What functions are performed by the myosin head?

Binds actin

binds and hydrolyses ATP

generates force

explain the ATP-driven myosin movement along actin filaments

1. When ATP binds to myosin, it replaces ADP, the ATP then causes the myosin head to be released from the actin filament

2. Upon ATP hydrolysis into ADP + Pi (which remain bound) , the myosin head undergoes a conformational change that rotates the head with respect to the neck portion of the protein - “cocked state”

3. Myosin-ADP-Pi complex binds a new actin subunit

4. Pi is released and the myosin head moves back to its original conformation, moving the bound actin filament - “power stroke”

How is hydrolysis of ATP in the nucleotide-binding pocket of the head converted into a mechanical force?

• Hydrolysis of ATP induces a small conformational change in the head domain

• This small movement is amplified by a converter region at the base of the head, which acts like a fulcrum causing the rodlike neck (also known as the lever arm) to rotate

• The rotation is amplified by the neck domain, so the actin filament moves by a few nanometers

• The distance a myosin moves along actin during hydrolysis of one ATP — the myosin step size — is proportional to the length of the neck domain

how does the length of the myosin II neck domain determines the rate of movement?

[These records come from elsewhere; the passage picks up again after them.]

/-! ### Operations on units -/

@[simp] theorem emit_stance (o : Output) (s : State) : stance (emit o s) = stance s := rfl
@[simp] theorem setTime_stance (f : TimeUnit → TimeUnit) (s : State) : stance (setTime f s) = stance s := rfl
@[simp] theorem setHub_stance (f : HubUnit → HubUnit) (s : State) : stance (setHub f s) = stance s := rfl
@[simp] theorem setStrm_stance (f : StreamUnit → StreamUnit) (s : State) : stance (setStrm f s) = stance s := rfl
@[simp] theorem setCtx_stance (n : Nat) (f : StreamCtx → StreamCtx) (s : State) : stance (setCtx n f s) = stance s := rfl
@[simp] theorem setMq_stance (f : MqUnit → MqUnit) (s : State) : stance (setMq f s) = stance s := rfl
@[simp] theorem setMc_stance (f : McUnit → McUnit) (s : State) : stance (setMc f s) = stance s := rfl
@[simp] theorem setTdc_stance (f : TdcUnit → TdcUnit) (s : State) : stance (setTdc f s) = stance s := rfl
@[simp] theorem setMaint_stance (f : MaintUnit → MaintUnit) (s : State) : stance (setMaint f s) = stance s := rfl
@[simp] theorem setDisp_stance (f : DispUnit → DispUnit) (s : State) : stance (setDisp f s) = stance s := rfl
@[simp] theorem setPool_stance (f : Pool → Pool) (s : State) : stance (setPool f s) = stance s := rfl
@[simp] theorem setPart_stance (n : Nat) (f : Partition → Partition) (s : State) : stance (setPart n f s) = stance s := rfl
@[simp] theorem setPacker_stance (n : Nat) (f : Packer → Packer) (s : State) : stance (setPacker n f s) = stance s := rfl
@[simp] theorem setChannel_stance (n : Nat) (f : Channel → Channel) (s : State) : stance (setChannel n f s) = stance s := rfl
@[simp] theorem setEq_stance (n : Nat) (f : Equaliser → Equaliser) (s : State) : stance (setEq n f s) = stance s := rfl
@[simp] theorem setTuner_stance (n : Nat) (f : Tuner → Tuner) (s : State) : stance (setTuner n f s) = stance s := rfl
@[simp] theorem setEngine_stance (n : Nat) (f : Engine → Engine) (s : State) : stance (setEngine n f s) = stance s := rfl
@[simp] theorem setDens_stance (n : Nat) (f : Density → Density) (s : State) : stance (setDens n f s) = stance s := rfl
@[simp] theorem setSpgm_stance (n : Nat) (f : Spgm → Spgm) (s : State) : stance (setSpgm n f s) = stance s := rfl
@[simp] theorem setSheaf_stance (n : Nat) (f : Sheaf → Sheaf) (s : State) : stance (setSheaf n f s) = stance s := rfl
@[simp] theorem setSlot_stance (n : Nat) (f : TrigSlot → TrigSlot) (s : State) : stance (setSlot n f s) = stance s := rfl
@[simp] theorem setTh_stance (n : Nat) (f : Thresher → Thresher) (s : State) : stance (setTh n f s) = stance s := rfl
@[simp] theorem setInt_stance (f : IntUnit → IntUnit) (s : State) : stance (setInt f s) = stance s := rfl
@[simp] theorem setQp_stance (q : Nat) (f : QueuePair → QueuePair) (s : State) : stance (setQp q f s) = stance s := rfl
@[simp] theorem takeFree_stance (s : State) : stance (takeFree s).2 = stance s := rfl
@[simp] theorem endFault_stance (b : Nat) (s : State) : stance (endFault b s) = stance s := rfl

@[simp] theorem notify_stance (a : Nat) (b : List Word) (c : Nat) (s : State) : stance (notify a b c s) = stance s := stance_core (notify_core ..)
@[simp] theorem bbWrite_stance (u p e : Nat) (d : List Word) (i : Nat) (s : State) : stance (bbWrite u p e d i s) = stance s := stance_core (bbWrite_core ..)
@[simp] theorem setFault_stance (b : Nat) (s : State) : stance (setFault b s) = stance s := stance_core (setFault_core ..)
@[simp] theorem bringErrors_stance (l : List MemError) (s : State) : stance (bringErrors l s) = stance s := stance_core (bringErrors_core ..)
@[simp] theorem bringVolts_stance (l : List Volts) (s : State) : stance (bringVolts l s) = stance s := stance_core (bringVolts_core ..)
@[simp] theorem writeAt_stance (h : Word) (o : Nat) (b : List Byte) (s : State) : stance (writeAt h o b s) = stance s := stance_core (writeAt_core ..)
@[simp] theorem endActivity_stance (f : Activity → Bool) (s : State) : stance (endActivity f s) = stance s := stance_core (endActivity_core ..)
@[simp] theorem afterLate_stance (s : State) : stance (afterLate s) = stance s := stance_core (afterLate_core ..)
@[simp] theorem mqReadNow_stance (r : MqRead) (s : State) : stance (mqReadNow r s).1 = stance s := stance_core (mqReadNow_core ..)
@[simp] theorem gapStart_stance (v : Nat) (s : State) : stance (gapStart v s) = stance s := stance_core (gapStart_core ..)

/-! ### Replies, and the path of a command -/

@[simp] theorem writeReply_stance (c : Cmd) (e : Entry) (s : State) : stance (writeReply c e s) = stance s := stance_ends (ends_writeReply ..)

@[simp] theorem complete_stance (c : Cmd) (st : Status) (pl : List Word) (i : Nat) (s : State) : stance (complete c st pl i s) = stance s :=
  stance_ends (ends_complete ..)

@[simp] theorem completeId_stance (id : Nat) (st : Status) (pl : List Word) (i : Nat) (s : State) : stance (completeId id st pl i s) = stance s :=
  stance_ends (ends_completeId ..)

@[simp] theorem firstReply_stance (c : Cmd) (st : Status) (i : Nat) (s : State) : stance (firstReply c st i s) = stance s := by
  unfold firstReply
  dsimp only
  split_ifs
  · rfl
  · exact (stance_ends (ends_deliverReply ..)).trans rfl

@[simp] theorem passTo_stance (k : Nat) (s : State) : stance (passTo k s) = stance s := by simp [stance]

@[simp] theorem atTime_stance (k : Nat) (s : State) : stance (atTime k s) = stance s := by rw [atTime_frame]; rfl

@[simp] theorem settleFate_stance (c : Cmd) (i : Nat) (r : State × Fate) : stance (settleFate c i r) = stance r.1 := by
  obtain ⟨u, f⟩ := r
  cases f <;> simp only [settleFate, complete_stance, firstReply_stance] <;> rfl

• The rate at which these myosins moved on actin filaments reflects the myosin step size - the longer the lever arm, the faster the myosin was observed to move

• increase in neck size increase in neck size so the faster the myosin is able to move along the microfilament

what are the main structural differences between myosin II and myosin V explain

Myosin V:

- longer neck

- globular cargo binding domains at its tail

Myosin II :

- assemble into bipolar filaments involved in contractile functions

How do myosin tail domains differ between classes?

Tail domains vary and determine myosin function, cargo binding, or filament assembly

What determines myosin step size?

Length of the neck (lever arm) domain

How does myosin V move along actin?

Hand-over-hand movement with large step size (~36 nm).

How is myosin V activity regulated?

Inactive folded state; cargo binding unfolds and activates the motor.

Why is myosin II suited for contraction rather than transport?

Short duty cycle and cooperative action of many motors

What non-muscle cellular processes require myosin II?

Stress fibres

adherens belts

cytokinesis (contractile ring)

What happens when myosin II is deleted from dividing cells?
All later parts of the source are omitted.